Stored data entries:
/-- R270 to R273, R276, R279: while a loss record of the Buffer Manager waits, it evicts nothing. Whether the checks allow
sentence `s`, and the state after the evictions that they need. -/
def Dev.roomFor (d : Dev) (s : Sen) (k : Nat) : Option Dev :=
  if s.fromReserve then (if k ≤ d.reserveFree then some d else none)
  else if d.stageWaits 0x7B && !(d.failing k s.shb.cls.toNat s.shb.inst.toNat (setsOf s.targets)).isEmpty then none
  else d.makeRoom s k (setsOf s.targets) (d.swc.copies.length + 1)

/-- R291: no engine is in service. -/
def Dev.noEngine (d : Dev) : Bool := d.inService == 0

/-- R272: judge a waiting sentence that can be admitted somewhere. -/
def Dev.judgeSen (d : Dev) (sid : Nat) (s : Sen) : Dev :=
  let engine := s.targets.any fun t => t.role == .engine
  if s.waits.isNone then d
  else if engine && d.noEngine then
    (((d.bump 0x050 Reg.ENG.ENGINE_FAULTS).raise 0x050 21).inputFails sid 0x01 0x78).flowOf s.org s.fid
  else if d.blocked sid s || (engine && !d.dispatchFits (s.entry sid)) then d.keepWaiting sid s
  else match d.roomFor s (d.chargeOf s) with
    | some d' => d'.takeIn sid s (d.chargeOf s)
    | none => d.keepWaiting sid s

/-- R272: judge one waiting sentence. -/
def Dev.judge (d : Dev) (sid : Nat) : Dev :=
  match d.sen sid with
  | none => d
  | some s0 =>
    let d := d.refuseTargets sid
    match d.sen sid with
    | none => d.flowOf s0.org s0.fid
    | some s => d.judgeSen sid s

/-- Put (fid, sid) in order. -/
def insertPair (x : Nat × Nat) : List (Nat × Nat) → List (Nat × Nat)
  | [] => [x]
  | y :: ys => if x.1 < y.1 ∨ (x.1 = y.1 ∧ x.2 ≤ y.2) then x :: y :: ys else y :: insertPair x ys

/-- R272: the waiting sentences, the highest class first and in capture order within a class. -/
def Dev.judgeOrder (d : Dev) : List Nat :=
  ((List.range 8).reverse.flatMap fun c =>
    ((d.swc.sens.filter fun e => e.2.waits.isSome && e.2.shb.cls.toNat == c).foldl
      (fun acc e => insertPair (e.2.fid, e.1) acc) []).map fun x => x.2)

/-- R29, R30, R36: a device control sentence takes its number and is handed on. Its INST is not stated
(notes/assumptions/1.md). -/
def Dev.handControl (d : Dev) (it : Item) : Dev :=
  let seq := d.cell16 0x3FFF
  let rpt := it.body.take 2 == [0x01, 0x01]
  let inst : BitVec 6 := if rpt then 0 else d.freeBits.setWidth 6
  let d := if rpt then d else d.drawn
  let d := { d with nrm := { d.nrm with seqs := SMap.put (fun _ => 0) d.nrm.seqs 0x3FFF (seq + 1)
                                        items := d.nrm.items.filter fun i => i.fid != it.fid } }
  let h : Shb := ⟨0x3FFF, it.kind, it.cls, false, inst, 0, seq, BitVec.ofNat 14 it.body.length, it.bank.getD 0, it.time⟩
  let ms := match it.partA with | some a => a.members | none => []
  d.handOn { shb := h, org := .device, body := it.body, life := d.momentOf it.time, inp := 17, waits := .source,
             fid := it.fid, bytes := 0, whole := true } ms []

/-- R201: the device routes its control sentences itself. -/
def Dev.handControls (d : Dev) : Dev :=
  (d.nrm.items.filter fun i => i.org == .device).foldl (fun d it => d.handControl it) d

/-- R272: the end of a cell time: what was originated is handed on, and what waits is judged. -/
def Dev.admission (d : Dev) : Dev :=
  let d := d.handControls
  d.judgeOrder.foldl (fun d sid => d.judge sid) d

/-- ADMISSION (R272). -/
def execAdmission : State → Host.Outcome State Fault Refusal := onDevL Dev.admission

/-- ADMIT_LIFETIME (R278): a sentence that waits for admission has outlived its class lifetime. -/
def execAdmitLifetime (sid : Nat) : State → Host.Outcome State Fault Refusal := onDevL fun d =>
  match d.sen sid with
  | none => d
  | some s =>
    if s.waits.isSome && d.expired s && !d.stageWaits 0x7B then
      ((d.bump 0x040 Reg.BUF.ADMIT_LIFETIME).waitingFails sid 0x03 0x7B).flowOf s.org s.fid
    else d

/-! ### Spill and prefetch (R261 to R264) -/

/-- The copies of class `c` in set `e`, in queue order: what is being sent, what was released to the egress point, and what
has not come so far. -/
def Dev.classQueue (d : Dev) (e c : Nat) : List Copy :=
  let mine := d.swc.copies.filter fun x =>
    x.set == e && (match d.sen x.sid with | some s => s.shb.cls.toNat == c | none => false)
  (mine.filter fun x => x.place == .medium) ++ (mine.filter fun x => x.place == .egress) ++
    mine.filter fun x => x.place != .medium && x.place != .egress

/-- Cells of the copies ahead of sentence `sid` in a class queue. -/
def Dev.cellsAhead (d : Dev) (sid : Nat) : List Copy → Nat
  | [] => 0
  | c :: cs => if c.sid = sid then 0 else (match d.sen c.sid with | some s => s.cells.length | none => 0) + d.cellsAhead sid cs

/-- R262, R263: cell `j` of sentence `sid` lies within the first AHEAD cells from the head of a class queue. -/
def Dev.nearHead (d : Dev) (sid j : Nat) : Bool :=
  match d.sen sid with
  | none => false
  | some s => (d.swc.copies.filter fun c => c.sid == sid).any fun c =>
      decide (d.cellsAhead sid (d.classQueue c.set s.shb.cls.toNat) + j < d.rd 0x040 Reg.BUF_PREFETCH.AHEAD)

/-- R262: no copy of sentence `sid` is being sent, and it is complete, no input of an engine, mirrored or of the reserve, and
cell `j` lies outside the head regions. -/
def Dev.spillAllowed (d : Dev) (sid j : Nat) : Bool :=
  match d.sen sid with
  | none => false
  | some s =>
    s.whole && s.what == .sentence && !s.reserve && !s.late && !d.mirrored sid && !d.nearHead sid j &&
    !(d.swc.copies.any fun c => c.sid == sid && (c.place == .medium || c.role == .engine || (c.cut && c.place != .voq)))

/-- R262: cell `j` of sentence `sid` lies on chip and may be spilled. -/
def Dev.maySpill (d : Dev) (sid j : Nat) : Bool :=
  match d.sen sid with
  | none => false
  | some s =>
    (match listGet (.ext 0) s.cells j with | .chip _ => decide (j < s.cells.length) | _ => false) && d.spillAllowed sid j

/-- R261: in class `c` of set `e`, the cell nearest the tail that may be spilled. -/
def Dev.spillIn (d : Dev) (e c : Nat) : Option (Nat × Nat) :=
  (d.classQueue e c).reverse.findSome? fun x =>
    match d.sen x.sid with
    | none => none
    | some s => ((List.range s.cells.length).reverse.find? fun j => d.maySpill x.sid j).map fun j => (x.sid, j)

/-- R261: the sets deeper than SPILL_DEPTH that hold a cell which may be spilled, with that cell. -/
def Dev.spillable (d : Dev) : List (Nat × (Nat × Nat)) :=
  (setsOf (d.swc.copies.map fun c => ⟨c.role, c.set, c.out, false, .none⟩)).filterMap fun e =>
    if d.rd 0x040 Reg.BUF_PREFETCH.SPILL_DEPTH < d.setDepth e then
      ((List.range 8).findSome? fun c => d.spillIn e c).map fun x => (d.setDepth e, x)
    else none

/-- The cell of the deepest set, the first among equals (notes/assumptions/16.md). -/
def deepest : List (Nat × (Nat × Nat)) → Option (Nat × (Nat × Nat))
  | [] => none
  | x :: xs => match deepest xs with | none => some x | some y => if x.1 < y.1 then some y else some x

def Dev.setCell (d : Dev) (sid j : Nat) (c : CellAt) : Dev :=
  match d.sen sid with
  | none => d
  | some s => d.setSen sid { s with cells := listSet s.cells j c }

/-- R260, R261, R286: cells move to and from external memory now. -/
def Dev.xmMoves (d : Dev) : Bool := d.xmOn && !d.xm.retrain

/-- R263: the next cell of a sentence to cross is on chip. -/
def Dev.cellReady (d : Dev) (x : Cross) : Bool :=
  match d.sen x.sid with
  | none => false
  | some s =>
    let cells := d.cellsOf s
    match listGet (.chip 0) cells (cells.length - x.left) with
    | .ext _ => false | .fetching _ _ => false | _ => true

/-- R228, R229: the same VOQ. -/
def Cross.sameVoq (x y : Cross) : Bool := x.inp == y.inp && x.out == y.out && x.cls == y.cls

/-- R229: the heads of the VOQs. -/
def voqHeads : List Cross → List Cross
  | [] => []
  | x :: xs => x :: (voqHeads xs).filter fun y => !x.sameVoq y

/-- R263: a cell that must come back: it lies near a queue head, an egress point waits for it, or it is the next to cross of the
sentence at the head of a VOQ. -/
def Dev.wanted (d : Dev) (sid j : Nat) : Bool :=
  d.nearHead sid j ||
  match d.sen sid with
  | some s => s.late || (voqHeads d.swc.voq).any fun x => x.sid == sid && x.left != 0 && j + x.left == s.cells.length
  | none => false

> _TASK INSTRUCTIONS_
Look through the entries and find each line that has the string "foldl". Copy those lines.

> _REPLY TO THE TASK_
    ((d.swc.sens.filter fun e => e.2.waits.isSome && e.2.shb.cls.toNat == c).foldl
  (d.nrm.items.filter fun i => i.org == .device).foldl (fun d it => d.handControl it) d
  d.judgeOrder.foldl (fun d sid => d.judge sid) d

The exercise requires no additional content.